The U.S. economy has been pretty even so far this year. Usually when new figures are released, they paint a pretty picture worthy of putting above the fireplace in that purchased new home. Recently, some numbers for the first quarter were adjusted to show a slight contraction in the economy. The initial response from Wall Street was unfavorable, but the correction itself is truly a mere blip. Nobody is predicting that the market will take a sudden turn.
Closed Sales decreased 4.4 percent for Detached homes but increased 3.3 percent for Attached homes. Pending Sales increased 22.0 percent for Detached homes and 33.5 percent for Attached homes. Inventory decreased 16.4 percent for Detached homes and 18.1 percent for Attached homes.

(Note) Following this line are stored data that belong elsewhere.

/-- ITEM_COMPLETION (R319): with the last item of the replay what waited for it is processed (R321, R350). -/
def execItemCompletion (s : State) : Out :=
  let t := s.upd Dev.completeHead
  .next (if s.d.replaying && !t.d.replaying then t.release else t)

/-! ### Framing (R406, R409, R410) -/

/-- SCL_HELD_TIMEOUT (R409): the framer discards its partial block, which is no state of a completed block; the time limit is
recorded as TIMEOUT. -/
def execSclHeldTimeout (n : Fin 2) (s : State) : Out :=
  done (fun d => if d.twDead then d else (d.drive n.val none).occur (twtPg n.val) 3) s

/-- SDA_RELEASED (R409): the port releases SDA after 35 ms without a clock. -/
def execSdaReleased (n : Fin 2) (s : State) : Out :=
  done (fun d => if d.twDead then d else (d.drive n.val none).occur (twtPg n.val) 4) s

/-- ALERT_RESPONSE (R406): the base address in bits [7:1], while the port's ALERT pin is asserted; the pin stays low. -/
def execAlertResponse (n : Fin 2) (s : State) : Out :=
  done (fun d =>
    let low := if n.val = 0 then d.die.alert0 else d.die.alert1
    if d.twDead || !low then d.drive n.val none
    else (d.drive n.val (some [BitVec.ofNat 8 (2 * (d.twt n.val).base)])).twStop n.val) s

/-! ### Host Notify (R421) -/

/-- HOST_NOTIFY (R421): at most once per frond while the summary is not 0; an acknowledged message clears what it carried. One that has lost
arbitration a fourth time is not acknowledged (R427). -/
def execHostNotify (n : Fin 2) (acked : Bool) (s : State) : Out :=
  done (fun d =>
    let t := d.twt n.val
    if d.twDead || !d.flag (twtPg n.val) 0x40 1 || t.hnPend == 0 || t.hnWait != 0 || t.arbWait then d
    else
      let acked := acked && !t.arbFail
      (d.updTwT n.val fun t =>
        let fails := if acked then 0 else satInc 3 t.hnFails
        { t with tx := some [0x10#8, BitVec.ofNat 8 (2 * t.base), BitVec.ofNat 8 t.hnPend, 0#8], arbN := 0, arbFail := false,
                 hnPend := if acked then 0 else t.hnPend, hnFails := if t.hnFails = 4 ∧ !acked then 4 else fails,
                 hnWait := if !acked ∧ 3 ≤ fails then 64 else 1 }).twStop n.val) s

/-- HN_FAIL (R421): three consecutive failed fronds; attempts follow every 64 fronds. -/
def execHnFail (n : Fin 2) (s : State) : Out :=
  done (fun d =>
    if (d.twt n.val).hnFails = 3 then
      (d.updTwT n.val fun t => { t with hnFails := 4, hnWait := 64 }).occur (twtPg n.val) 5
    else d) s

/-! ### Controller transactions (R423, R424) -/

/-- LINEAR11 of `num / den` (R412): the smallest exponent whose mantissa fits 11 signed bits; the rounding of the mantissa is
not stated (log entry 3). -/
def linear11 (site : Nat) (num den : Int) : Nat :=
  let mant (k : Nat) : Int := if k ≤ 16 then Config.rdiv site (num * 2 ^ (16 - k)) den else Config.rdiv site num (den * 2 ^ (k - 16))
  let fits (k : Nat) : Bool := decide (-1024 ≤ mant k) && decide (mant k ≤ 1023)
  let k := (firstN 32 fits).getD 31
  unsigned 5 ((k : Int) - 16) * 2048 + unsigned 11 (mant k)

/-- A write word of a controller port, with its PEC where the port uses it (R423). -/
def Dev.writeWord (d : Dev) (c addr cmd v : Nat) : List Byte :=
  let l := [BitVec.ofNat 8 (2 * addr), BitVec.ofNat 8 cmd] ++ leBytes 2 v
  if d.flag (twcPg c) 0x40 2 then l ++ [BitVec.ofNat 8 (crc8 l)] else l

/-- The channel of controller port `c`. -/
def twChan (c : Nat) : Nat := 0x12 + c

/-- The valid rectifiers of a port (0 TW2, 1 TW3). -/
def Dev.rectifiers (d : Dev) (p : Nat) : List Nat :=
  ((upto 12).map fun k => d.reg 0xBA (0x200 + 4 * k)).filterMap fun v =>
    if bitAt v 31 ∧ bits v 8 8 = p then some (bits v 6 0) else none

/-- The nudge computed in a tick goes out as one group command on each port with rectifiers (R186, R423). -/
def Dev.placeNudge (d : Dev) : Dev :=
  match d.led.nudge with
  | none => d
  | some x =>
    let count := (d.rectifiers 0).length + (d.rectifiers 1).length
    let v := linear11 70 (x * 1000) (65536 * (count : Int))
    let d := d.updLed fun l => { l with nudge := none }
    foldN 2 (fun d p =>
      if (d.rectifiers p).isEmpty then d
      else d.putOut (twChan p) ((d.rectifiers p).flatMap fun a => d.writeWord p a (d.fld (twcPg p) 0x40 31 24) v)) d

/-- The address of the charger of module `m`. -/
def Dev.chgAddr (d : Dev) (m : Nat) : Nat := d.fld (bbuPg m) 0x40 22 16

/-- Charge commands that are due go out on TW4 (R287, R288), those of compatibility mode too (R285). -/
def Dev.placeCharges (d : Dev) : Dev :=
  foldN 4 (fun d m =>
    let b := d.bbu m
    if b.sendDue && d.bbuEn m then
      let v := linear11 71 (if b.chgOn then d.fld (bbuPg m) 0x50 31 16 else 0) 10
      (d.updBbu m fun b => { b with sendDue := false, repeatN := 0 }).putOut (twChan 2) (d.writeWord 2 (d.chgAddr m) 0xD5 v)
    else d) d

/-- What an outbound block of a controller port is: a charge command to a module's charger, or a nudge. -/
def Dev.blockKind (d : Dev) (c : Nat) (l : List Byte) : TwTx :=
  let a := (l.getD 0 0).toNat / 2
  if c = 2 ∧ l.getD 1 0 = 0xD5#8 then
    match firstN 4 fun m => d.bbuEn m && d.chgAddr m == a with
    | some m => .charge m
    | none => .none
  else if c < 2 then .nudge else .none

/-- The target address of a transaction. -/
def Dev.txAddr (d : Dev) (c : Nat) : TwTx → Nat
  | .none => 0
  | .nudge => (d.rectifiers c).headD 0
  | .charge m => d.chgAddr m
  | .poll i => d.fld (twcPg c) (0x100 + 8 * i) 30 24

/-- The status bit of a failed attempt (R431); an abort is recorded by its own event. -/
def Dev.txError (d : Dev) (c : Nat) : TwAnswer → Dev
  | .data _ => d
  | .nack => d.occur (twcPg c) 0
  | .pec => d.occur (twcPg c) 1
  | .abort => d

/-- A poll's result: the value, or VALID = 0 and one more failure (R424). -/
def Dev.pollDone (d : Dev) (c i : Nat) (v : Option (BitVec 16)) : Dev :=
  let word := d.flag (twcPg c) (0x100 + 8 * i) 15
  d.updTwC c fun t => { t with polls := updAt t.polls i fun p =>
    match v with
    | some x => { p with valid := true, fails := 0, value := if word then x.toNat else x.toNat % 256 }
    | none => { p with valid := false, fails := inc8 p.fails } }

/-- A transaction completed; the reply of a read reaches the twins in message cells (R20, R423). -/
def Dev.txDone (d : Dev) (c : Nat) (x : TwTx) (v : BitVec 16) : Dev :=
  let d := d.twDone c 1
  match x with
  | .poll i =>
    (d.inBlock (twChan c) (leBytes (if d.flag (twcPg c) (0x100 + 8 * i) 15 then 2 else 1) v.toNat)).pollDone c i (some v)
  | .charge m => d.updBbu m fun b => { b with naks := 0 }
  | _ => d

/-- A transaction failed for good: counted, with its address (R424). -/
def Dev.txFailed (d : Dev) (c : Nat) (x : TwTx) : Dev :=
  let a := d.txAddr c x
  let d := d.twGone c a
  match x with
  | .poll i => d.pollDone c i none
  | .charge m => d.updBbu m fun b => { b with naks := b.naks + 1 }
  | _ => d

The Median Sales Price was up 7.1 percent to $530,000 for Detached homes and 6.1 percent to $348,000 for Attached homes. Days on Market decreased 9.5 percent for Detached homes and 13.5 percent for Attached homes. Supply decreased 21.2 percent for Detached homes and 21.4 percent for Attached homes.
One interesting effect of a weaker-than-expected economy is that the Federal Reserve does not seem ready to raise short-term interest rates during summer, as some had suggested might happen. New projections indicate that rates will remain the same until September at the earliest. The dominant storylines in housing are decidedly not negative these days. Instead, you’re more likely to see top sales and luxury living highlighted than the woes of foreclosures and short sales.
Residential real estate activity in San Diego County, comprised of single family properties, townhomes and condominiums. Percent changes are calculated using rounded figures.